theorem State.writeUnits_slice (w : Writer) (cls : Nat) : ∀ (us : List UnitW) (s : State), s.marks = [] → (∀ u ∈ us, u.inSlice) →
    ∃ m, us.foldl (fun (a : State) u => a.writeUnit w u cls) s = { s with mem := m }
  | [], s, _, _ => ⟨s.mem, rfl⟩
  | u :: us, s, h, hu => by
    obtain ⟨k, o, hl⟩ := hu u (by simp)
    have g : ∀ (rs : List (Nat × List Byte)) (a : State), a.marks = [] →
        ∃ m, rs.foldl (fun (a : State) (r : Nat × List Byte) => a.homeWrite w (u.loc.add r.1) r.2 cls) a = { a with mem := m } := by
      intro rs
      induction rs with
      | nil => intro a _; exact ⟨a.mem, rfl⟩
      | cons r rs ih =>
        intro a ha
        have e : a.homeWrite w (u.loc.add r.1) r.2 cls = a.writeAt (.slice k (o + r.1)) r.2 := by
          rw [hl]; exact State.homeWrite_slice a w k (o + r.1) r.2 cls ha
        rw [List.foldl_cons, e]
        obtain ⟨m, hm⟩ := ih (a.writeAt (.slice k (o + r.1)) r.2) ha
        exact ⟨m, hm⟩
    obtain ⟨m, hm⟩ := g (runsOf u.cells) s h
    have e : s.writeUnit w u cls = { s with mem := m } := hm
    rw [List.foldl_cons, e]
    obtain ⟨m2, h2⟩ := State.writeUnits_slice w cls us { s with mem := m } h fun v hv => hu v (by simp [hv])
    exact ⟨m2, h2⟩

theorem addUnit_slice (k o : Nat) (bs : List Byte) : ∀ us : List UnitW, (∀ u ∈ us, u.inSlice) → ∀ u ∈ addUnit us (.slice k o) bs, u.inSlice
  | [], _, u, h => by
    simp only [addUnit, List.mem_singleton] at h
    subst h; exact ⟨k, o / 64 * 64, rfl⟩
  | v :: us, hv, u, h => by
    simp only [addUnit] at h
    split at h
    · rcases List.mem_cons.1 h with rfl | h
      · exact hv v (by simp)
      · exact hv u (by simp [h])
    · rcases List.mem_cons.1 h with rfl | h
      · exact hv _ (by simp)
      · exact addUnit_slice k o bs us (fun x hx => hv x (by simp [hx])) u h

theorem State.engTargetL_slice (s : State) (w : Who) : ∀ (ps : List (Word × Nat)) (bs : List Byte) (us : List UnitW),
    (∀ p ∈ ps, ∃ k o, s.access w p.1 p.2 1 { w := true } = .ok (.slice k o)) → (∀ u ∈ us, u.inSlice) →
    ∃ vs, s.engTargetL w ps bs us = .ok vs ∧ ∀ v ∈ vs, v.inSlice
  | [], _, us, _, hu => ⟨us, rfl, hu⟩
  | p :: ps, bs, us, hp, hu => by
    obtain ⟨k, o, h⟩ := hp p (by simp)
    simp only [State.engTargetL, h]
    exact State.engTargetL_slice s w ps _ _ (fun q hq => hp q (by simp [hq])) (addUnit_slice k o _ us hu)

/-- The pieces of a range lie in it. -/
theorem granules_within : ∀ (k : Nat) (va : Word) (n : Nat), va.toNat + n < 2 ^ 64 → ∀ p ∈ granules k va n,
    va.toNat ≤ p.1.toNat ∧ p.1.toNat + p.2 ≤ va.toNat + n
  | 0, _, _, _, p, hp => by cases hp
  | k + 1, va, n, h, p, hp => by
    simp only [granules] at hp
    split at hp
    · cases hp
    · rename_i hn
      have hm : min n (64 - va.toNat % 64) ≤ n := Nat.min_le_left ..
      rcases List.mem_cons.1 hp with rfl | hp
      · exact ⟨Nat.le_refl _, by dsimp only; omega⟩
      · have e : (va + BitVec.ofNat 64 (min n (64 - va.toNat % 64))).toNat = va.toNat + min n (64 - va.toNat % 64) := by
          rw [BitVec.toNat_add, BitVec.toNat_ofNat, Nat.mod_eq_of_lt (a := min n (64 - va.toNat % 64)) (by omega), Nat.mod_eq_of_lt (by omega)]
        have g := granules_within k _ (n - min n (64 - va.toNat % 64)) (by rw [e]; omega) p hp
        rw [e] at g
        omega

/-- No piece of a range is empty. -/
theorem granules_pos : ∀ (k : Nat) (va : Word) (n : Nat), ∀ p ∈ granules k va n, 0 < p.2
  | 0, _, _, p, hp => by cases hp
  | k + 1, va, n, p, hp => by
    simp only [granules] at hp
    split at hp
    · cases hp
    · rcases List.mem_cons.1 hp with rfl | hp
      · dsimp only; omega
      · exact granules_pos k _ _ p hp

/-- An unaligned access within the local alias reaches the core's slice. -/
theorem State.access_alias (s : State) (w : Who) (va : Word) (n : Nat) (need : Need) (hs : w.steward = false)
    (h1 : aliasBase ≤ va.toNat) (h2 : va.toNat + n ≤ aliasBase + s.lmemBytes w.pcl) (h3 : va.toNat < aliasBase + 2 ^ 15) :
    s.access w va n 1 need = .ok (.slice w.core (va.toNat - aliasBase)) := by
  have h0 : ¬ 2 ^ 56 ≤ va.toNat := by simp only [aliasBase] at h3; omega
  have ha : isAlias va.toNat = true := by simp only [isAlias, Bool.and_eq_true, decide_eq_true_eq]; exact ⟨h1, h3⟩
  have hl : va.toNat - aliasBase + n ≤ s.lmemBytes w.pcl := by omega
  simp only [State.access, if_neg h0, Nat.mod_one, ne_eq, not_true_eq_false, ↓reduceIte, ha, hs, Bool.false_eq_true, hl]

/-- The units of an engine's write to local memory, which nothing holds up. -/
theorem State.engTarget_alias (s : State) (w : Who) (va : Word) (bs : List Byte) (hr : s.resv = []) (ho : s.owned = [])
    (hs : w.steward = false) (h1 : aliasBase ≤ va.toNat) (h2 : va.toNat + bs.length ≤ aliasBase + s.lmemBytes w.pcl)
    (h3 : s.lmemBytes w.pcl ≤ 2 ^ 15) :
    ∃ us, s.engTarget w va bs [] = .ok us ∧ ∀ u ∈ us, s.unitReady u = true ∧ s.isOwned u.loc (unitSize u.loc) = false ∧ u.inSlice := by
  have hp : ∀ p ∈ piecesOf va bs.length, ∃ k o, s.access w p.1 p.2 1 { w := true } = .ok (.slice k o) := by
    intro p hp
    have hb : aliasBase = 0x00FFFFFFFFFF0000 := rfl
    have g := granules_within _ va bs.length (by omega) p hp
    have h5 := granules_pos _ _ _ p hp
    exact ⟨_, _, State.access_alias s w p.1 p.2 _ hs (by omega) (by omega) (by omega)⟩
  obtain ⟨us, e, h⟩ := State.engTargetL_slice s w _ bs [] hp (by simp)
  have hb : aliasBase = 0x00FFFFFFFFFF0000 := rfl
  have sp : s.spanOk w va bs.length = true := by
    rcases Nat.lt_or_ge va.toNat (aliasBase + 2 ^ 15) with h6 | h6
    · have hi : isAlias va.toNat = true := by rw [isAlias, decide_eq_true h1, decide_eq_true h6]; rfl
      simp only [State.spanOk, hi, ↓reduceIte, hs, Bool.false_eq_true, decide_eq_true_eq]; omega
    · have hi : isAlias va.toNat = false := by rw [isAlias, decide_eq_false (Nat.not_lt.2 h6), Bool.and_false]
      have hm : isMesh va.toNat = false := by
        rw [isMesh, decide_eq_false (by rw [hb] at h6; simp only [meshBase]; omega : ¬ va.toNat < meshBase + 2 ^ 48), Bool.and_false]
      have a1 : va.toNat + bs.length ≤ 2 ^ 56 := by omega
      have a2 : ¬ va.toNat < aliasBase := by omega
      have a3 : ¬ va.toNat < meshBase := by simp only [meshBase]; omega
      simp only [State.spanOk, hi, hm, Bool.false_eq_true, ↓reduceIte, decide_eq_true a1, decide_eq_false a2, decide_eq_false a3,
        Bool.false_and, Bool.not_false, Bool.and_self]
  refine ⟨us, by rw [State.engTarget, if_pos sp, e], fun u hu => ?_⟩
  obtain ⟨k, o, hl⟩ := h u hu
  refine ⟨?_, by simp [State.isOwned, ho], k, o, hl⟩
  simp only [State.unitReady, List.all_eq_true]
  intro r _
  simp [hl, Loc.add, State.reserved, hr, State.leaseHolds, State.dramReady]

**Task details**
"isOwned" is the word to look for; copy every line of the data that has it.

**Exercise result**
    ∃ us, s.engTarget w va bs [] = .ok us ∧ ∀ u ∈ us, s.unitReady u = true ∧ s.isOwned u.loc (unitSize u.loc) = false ∧ u.inSlice := by
  refine ⟨?_, by simp [State.isOwned, ho], k, o, hl⟩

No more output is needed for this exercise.